We will take up these comments of the Sages in the next class, dog and all. The first principle in interpreting their ancient wisdom is that the more striking and the more outrageous the metaphor, the greater the profundity that lies under its surface. It suffices to point out for now that they clearly viewed the key to interpretation of this book in that it is about Redemption. As we will see as we go along, the Sages viewed this separation of Orpah and Ruth as representing the point of separation of Good and Evil as a prelude to Redemption. Kabbala teaches that in our world, good and evil, darkness and light, are inextricably intermixed. The task of man leading to redemption is to separate them, to consign each one to tos rightful place. On the road to Bethlehem, Naomi called both Orpah and Ruth,”my daughters”. This means that Orpah also could have been the mother of David. Once Orpah turned her back on the possibility of standing in direct line to the Messiah, she did not simply go back to her hearth and her normal, everyday existence in a little house in Moab. She, consciously or not, fell into the deepest evil, and her descendents were now found among those who “reviled the camp of the Living God”. The lesson to us everyday folk is that, yes, there is a spiritual universe that surrounds us on all sides, there are momentous choices, our decisions matter, and at times they are of immense import to us, our descendents and the entire world.
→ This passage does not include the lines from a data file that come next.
/-- The slots of a context's valid entries with the entries. -/
def Mach.segsOf (m : Mach) (ctx : Nat) : List (Nat × SegEnt) := m.grid.seg.filter fun p => p.2.ctx = ctx

/-- The valid entry of a context whose range contains `va` (R140). -/
def Mach.findSeg (m : Mach) (ctx va : Nat) : Option (Nat × SegEnt) :=
  m.grid.seg.find? fun p => p.2.ctx = ctx ∧ p.2.va ≤ va ∧ va < p.2.va + p.2.bytes

/-- The valid entry whose footprint holds a logical physical address (R142: no two footprints meet). -/
def Mach.segAt (m : Mach) (pa : Nat) : Option SegEnt := (m.grid.seg.find? fun s => s.2.inFoot pa).map (·.2)

/-- The other floor's copy of a MIRROR line: the same unit and line, so that only the floor bit of the address differs (R140). -/
def mirrorPa (pa : Nat) : Nat := if bitOf pa 45 then pa - 2 ^ 45 else pa + 2 ^ 45

/-! Bytes. -/

/-- What an unlisted byte reads as: a buffer byte 0 (log 4); a stack byte has no such value (R183). -/
def Memory.dflt (a : Nat) : Option Byte := if paMedium a = 0 then some 0 else none

/-- Memory's canonical form: addresses strictly rising, no entry equal to what an unlisted address reads as. -/
def Memory.wf : List Host.Cell → Bool
  | [] => true
  | [(a, b)] => Memory.dflt a ≠ some b
  | (a, b) :: (a', b') :: r => Memory.dflt a ≠ some b && a < a' && Memory.wf ((a', b') :: r)

/-- A byte written, in canonical form. -/
def Memory.put (c : List Host.Cell) (a : Nat) (b : Byte) : List Host.Cell :=
  if Memory.dflt a = some b then sdel c a else sput c a b

/-- A run of bytes written from address `a`. -/
def Memory.putRun (c : List Host.Cell) (a : Nat) : Bytes → List Host.Cell
  | [] => c
  | b :: bs => Memory.putRun (Memory.put c a b) (a + 1) bs

/-- The keys of a context (R182); none where no slot was ever filled. -/
def Mach.keysOf (m : Mach) (ctx : Nat) : StkKeys := sgetD {} m.stk.keys ctx

/-- The key in generation slot `g`. -/
def StkKeys.slot (k : StkKeys) (g : Nat) : Option Nat := if g = 0 then k.slot0 else k.slot1

/-- The key a context reads a page with (R183): the slot GEN names, else the write slot. -/
def Mach.readKey (m : Mach) (ctx pa : Nat) : Option Nat :=
  let k := m.keysOf ctx
  match k.slot (sgetD 0 m.stk.gen (paPage pa)) with
  | some x => some x
  | none => k.slot k.write

/-- The re-encryptions of a sector's page (R184). -/
def Mach.stepsOf (m : Mach) (s : Nat) : List (Nat × Nat) := sgetD [] m.stk.recrypt (s / 64)

/-- What re-encryptions make of a sector: under the key that reads its plaintext they carry the plaintext on; any other is left to
be computed. The result is the key its listed plaintext stands under, if any, and the re-encryptions that come after. -/
def encFate (k : Option Nat) (steps : List (Nat × Nat)) : Option Nat × List (Nat × Nat) :=
  steps.foldl (fun e st => if e.2.isEmpty && e.1 = some st.1 then (some st.2, []) else (e.1, e.2 ++ [st])) (k, [])
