-- ==== Sys2Proof/Machine/Grid.lean ====
section
/-! DEFINITION. Grid transactions (R120 to R135, R145 to R148, R153 to R157), the remote line caches and directories (R91 to R96),
the regulators' counts (R196 to R204), and the accesses of items and engines. -/
namespace Sys2Proof.Machine

/-! Regulated masters and classes. -/

/-- The regulated master of a port (Table 6.1); none for the bridge ingress and for the surveyor and security controller
(R198, R199). -/
def Origin.master (o : Origin) : Option Nat :=
  match o with
  | .port _ 47 _ => none
  | _ =>
    let p := o.gport
    if p < 16 then some 0 else if p < 32 then some 1 else if p < 36 then some (p - 30) else if p < 42 then some 6
    else if p < 45 then some 7 else if p < 47 then none else some 8

/-- Requester class of RLC_ALLOC_CLASSES (Table 3.7). -/
def Origin.cls (o : Origin) : Nat :=
  let p := o.gport
  if p < 32 then 0 else if p < 36 then 1 else if p < 42 then 2 else if p < 45 then 4 else 3

/-! Counts. -/

/-- Bytes of a medium are counted at a master's regulator (R201). -/
def Mach.regCount (m : Mach) (o : Origin) (medium n : Nat) : Mach :=
  match o.master with
  | none => m
  | some j =>
    let k := 9 * (2 * o.floor + medium) + j
    (m.setReg { m.reg with masters := smod {} m.reg.masters k fun x => { x with bytes := x.bytes + n } }).bump
      (key (0x9300 + k) 1) n

/-- The master is lowered for a medium (R204, R205). -/
def Mach.lowered (m : Mach) (o : Origin) (medium : Nat) : Bool :=
  match o.master with
  | none => false
  | some j => m.reg.enable && (sgetD {} m.reg.masters (9 * (2 * o.floor + medium) + j)).lowered

/-- Bytes delivered to a reader, at its port and its regulator (R201, Table 2.16). -/
def Mach.readCount (m : Mach) (o : Origin) (medium n : Nat) : Mach :=
  ((m.regCount o medium n).bump (key (0x9100 + o.g) 1) n).bump (key (0x9100 + o.g) 6)

/-- Bytes written, at the port and its regulator. -/
def Mach.writeCount (m : Mach) (o : Origin) (medium n : Nat) : Mach :=
  (m.regCount o medium n).bump (key (0x9100 + o.g) 2) n

/-! Errors found in the arrays (R133, R134, R160 to R164). -/

/-- A correctable granule: counted, a sector written back at once, a word of the buffer where `back` says so (R136, R137, R162, R180). -/
def Mach.eccFixed (m : Mach) (a : Nat) (back : Bool) (by_ : Mover) : Mach :=
  if paMedium a = 0 then
    let p := Place.ofPa a
    let slice := p.floor * 64 + p.unit
    let h := m.clk.us / hourUs
    let x := sgetD (h, 0) m.grid.ceHour slice
    let m := if back then m.setErrs a 0 else m
    (m.setGrid { m.grid with ceHour := sput m.grid.ceHour slice (h, if x.1 = h then x.2 + 1 else 1) }).bump kBufCeCount
  else ((m.setErrs a 0).movedAt a 64 by_).sectorCorrected a
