/-- Elements of a format as addends. -/
def elements (fmt n : Nat) (data : Bytes) : List Addend :=
  (List.range n).map fun i => addendOf fmt (num data (fmtBytes fmt * i) (fmtBytes fmt))

/-- Contributions of `n` elements under an anchor, and the OR of their flags (R260, R262). -/
def convertAll (a : Int) (xs : List Addend) : List (BitVec 192) × Nat :=
  let cs := xs.map (convert a)
  (cs.map (·.1), cs.foldl (fun f c => Nat.lor f c.2.toNat) 0)

/-- The grid port of the link engine behind a link port (Table 4.1). -/
def linkOrg (p : Nat) : Origin := .port (portFloor p) (36 + p % 12 / 2) 0

/-- An item's link engine reads, and writes, at its grid port. -/
def Mach.legRead (m : Mach) (i : Item) (p va n : Nat) : Mach × Except Fail Bytes := m.itemRead (linkOrg p) i.epoch i.ctx va n
def Mach.legWrite (m : Mach) (i : Item) (p va : Nat) (data : Bytes) : Mach × Option Fail :=
  m.itemWrite (linkOrg p) i.epoch i.ctx va data

/-- The local addends of an anchored leg: values, flags and count (R385), or why there are none (R386). -/
def Mach.localSum (m : Mach) (i : Item) (l : Leg) (a : Nat) : Mach × Except Fail (List (BitVec 192) × Nat × Nat) :=
  if !l.convert then (m, .ok (List.replicate l.count 0, 0, 0))
  else if l.fmt = 15 then
    match m.legRead i l.port l.addr (16 + 24 * l.count) with
    | (m, .error e) => (m, .error e)
    | (m, .ok b) =>
      (m, if num b 0 2 ≠ a || num b 8 4 ≠ l.count then .error ⟨.failAborted, descBit 131⟩
        else .ok ((List.range l.count).map fun j => BitVec.ofNat 192 (num b (16 + 24 * j) 24), num b 2 2 % 128, num b 4 4))
  else
    match m.legRead i l.port l.addr (l.count * fmtBytes l.fmt) with
    | (m, .error e) => (m, .error e)
    | (m, .ok b) =>
      let c := convertAll (signed 16 a) (elements l.fmt l.count b)
      (m, .ok (c.1, c.2, 1))

/-- The values of a packed vector as bytes. -/
def packedValues (vs : List (BitVec 192)) : Bytes := vs.flatMap fun v => leB 24 v.toNat

/-- The exponent of a run of elements (R266, R389): the largest, or 0x8000. -/
def maxExp (xs : List Addend) : Nat :=
  match (xs.filterMap expOf).foldl (fun b e => match b with | none => some e | some x => some (max x e)) none with
  | none => 0x8000
  | some e => unsigned 16 e

/-- The larger of two exponents, 0x8000 below every one (R389). -/
def expMax (a b : Nat) : Nat := if a = 0x8000 then b else if b = 0x8000 then a else if signed 16 a ≥ signed 16 b then a else b

/-- What an exponent stores in a slot (R389). -/
def expSlot (e : Nat) : Nat := if e = 0x8000 then 0 else if signed 16 e > 511 then 511 else e

/-- The bytes that a sending leg's stream holds under the leg's anchor (R385, R389, R392), with the flags it raises. -/
def Mach.sendStream (m : Mach) (i : Item) (l : Leg) (a : Nat) : Mach × Except Fail (Bytes × Nat) :=
  let r := m.legRead i l.outPort l.addr
    (match l.op with
     | 1 => if l.convert then l.count * fmtBytes l.fmt else l.count
     | 5 => l.count * fmtBytes l.fmt
     | _ => 272 * l.count)
  (r.1, match r.2 with
    | .error e => .error e
    | .ok b =>
      if l.op = 1 && l.convert then
        let c := convertAll (signed 16 a) (elements l.fmt l.count b)
        .ok (packedHeader a c.2 1 l.count ++ packedValues c.1, c.2)
      else if l.op = 5 then .ok (leB 2 (maxExp (elements l.fmt l.count b)), 0)
      else .ok (b, 0))

/-- The leg's run, when the item is live, the leg started and unfinished, and its OP is `op`. -/
def Mach.legAt (m : Mach) (k i op : Nat) : Option (Item × Trav × Leg × LegRun) :=
  match m.item? k, sget m.trv.live k with
  | some it, some t =>
    match sget t.runs i with
    | some r => if (t.leg i).op = op && !r.done && !r.full then some (it, t, t.leg i, r) else none
    | none => none
  | _, _ => none

/-- A frame may leave at once on the port and VC a leg sends on: it is UP, with a link credit and room to replay (R383). -/
def Mach.maySend (m : Mach) (l : Leg) : Bool :=
  let x := m.portAt l.outPort
  x.state = 5 && x.room && nth 0 x.credit l.outVc > 0 && x.waitOut.all fun w => w.1 ≠ l.outVc

/-- A leg takes a frame it receives only when the frames it makes of it may leave (R383): a FORWARD, REDUCE_RECV or EMAX_RECV that sends
makes one of each, an ATOMIC_RECV's responses leave as they may before it takes more. -/
def Mach.mayTake (m : Mach) (l : Leg) (r : LegRun) : Bool :=
  match l.op with
  | 3 => m.maySend l
  | 4 => l.mode ≠ 0 || m.maySend l
  | 6 => l.mode = 1 || m.maySend l
  | 10 => l.mode ≠ 2 || r.rsp.length < 256
  | _ => true

/-- Leg `i` of a live item has started and takes a frame now. -/
def Mach.legTakes (m : Mach) (k i : Nat) : Bool :=
  match sget m.trv.live k with
  | none => false
  | some t => match sget t.runs i with | some r => m.mayTake (t.leg i) r | none => false

/-- A sending leg (SEND, EMAX_SEND, ATOMIC_SEND) sends its next frame, when a link credit for it is there (R383). -/
def Mach.advanceSend (m : Mach) (k i op : Nat) : Mach :=
  match m.legAt k i op with
  | none => m
  | some (it, _, l, r) =>
    if !m.maySend l then m
    else match if r.frames = 0 then m.sendStream it l r.anchor else (m, .ok (r.buf, 0)) with
    | (m, .error e) => m.finish k e.st e.unit
    | (m, .ok (b, fl)) =>
      let m := m.travFlag k fl
      let f := (b.drop r.put).take 256
      let r := ({ r with buf := b, put := r.put + f.length, frames := r.frames + 1 }).advanced m.clk.us
      let r := { r with full := r.put ≥ b.length }
      (((m.sendFrame l.outPort l.outVc l.streamOut f).setRun k i r)).settle k i

/-- A receive buffer is freed and its credit returns to the sender (R383, R341). -/
def Mach.freeBuffer (m : Mach) (p vc : Nat) : Mach :=
  let x := m.portAt p
  (m.setPort p { x with used := setAt x.used vc (nth 0 x.used vc - 1) }).returnLink p vc 1

/-- Bytes a receiving leg's stream holds in all (R706). -/
def Leg.total (l : Leg) : Nat :=
  match l.op with
  | 2 | 3 => l.count
  | 4 => 16 + 24 * l.count
  | 6 => 2
  | _ => 272 * l.count

/-- Two packed anchored vectors of `n` elements under one anchor, added (R273, R385): flags by OR, counts and values by sum. A prefix of
each gives the prefix of the sum: bytes of a value carry upwards only. -/
def addPacked (n : Nat) (b c : Bytes) : Bytes :=
  packedHeader (num c 0 2) (Nat.lor (num b 2 2 % 128) (num c 2 2)) (addCount (num b 4 4) (num c 4 4)) n ++
  packedValues ((List.range n).map fun j => BitVec.ofNat 192 (num b (16 + 24 * j) 24) + BitVec.ofNat 192 (num c (16 + 24 * j) 24))

/-- The local vector that a REDUCE_RECV adds to its stream. -/
def Mach.localStream (m : Mach) (i : Item) (l : Leg) (a : Nat) : Mach × Except Fail Bytes :=
  match m.localSum i l a with
  | (m, .error e) => (m, .error e)
  | (m, .ok s) => (m, .ok (packedHeader a s.2.1 s.2.2 l.count ++ packedValues s.1))

/-- The whole sum `out` of a REDUCE_RECV is there: it is rounded or written (R385 to R387). -/
def Mach.reduceDone (m : Mach) (k i : Nat) (it : Item) (l : Leg) (r : LegRun) (out : Bytes) : Mach :=
  let flags := num out 2 2
  let m := m.setRun k i { r with full := true, put := out.length }
  if l.mode = 1 then
    let rs := (List.range l.count).map fun j => anchRound (outFmt l.ofmt) (m.cfgE it.epoch kAnchorOverflow = 1)
      (m.cfgE it.epoch kAnchorSubnormals = 1) (BitVec.ofNat 192 (num out (16 + 24 * j) 24)) (signed 16 r.anchor) (BitVec.ofNat 7 flags)
    let m := m.travFlag k (rs.foldl (fun f x => Nat.lor f x.2) 0)
    let w := m.legWrite it l.port l.dst (rs.flatMap fun x => leB ((outFmt l.ofmt).width / 8) x.1)
    match w.2 with
    | some e => w.1.finish k e.st e.unit
    | none => w.1.settle k i
  else
    let w := m.legWrite it l.port l.dst out
    match w.2 with
    | some e => w.1.finish k e.st e.unit
    | none => w.1.settle k i

/-- A REDUCE_RECV has taken a frame; `r` holds all that it received and its local vector. MODE 0 sends what the frame makes of the sum,
the others end with the last frame (R385 to R387). -/
def Mach.reduceGo (m : Mach) (k i : Nat) (it : Item) (l : Leg) (r : LegRun) : Mach :=
  let out := addPacked l.count r.buf r.rsp
  let last := r.got = l.total
  let m := m.travFlag k (num out 2 2)
  if l.mode = 0 then
    (m.sendFrame l.outPort l.outVc l.streamOut ((out.take r.got).drop r.put)).setRun k i { r with put := r.got, full := last } |>.settle k i
  else if last then m.reduceDone k i it l r out
  else m.setRun k i r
God fashions History out of human choices.

It used to be that man perceived himself very small and God immense, filling all space and allowing man no corner for self-expression. Later man felt himself so large and important as to fill the entire universe and he restricted God to a small and useful role within man’s world. We, in our own time and place, see ourselves as taking up a tiny part of a meaningless and essentially empty universe, and God, we are not even entirely sure where He resides. We can understand and justify anything becasue we don’t value anything. The episode on the road to Bethlehem teaches the contrary- this world of choices that Hashem graciously created and granted into our power, this world is our world – to redeem or to pollute, and in this holy work of History, He is our Partner.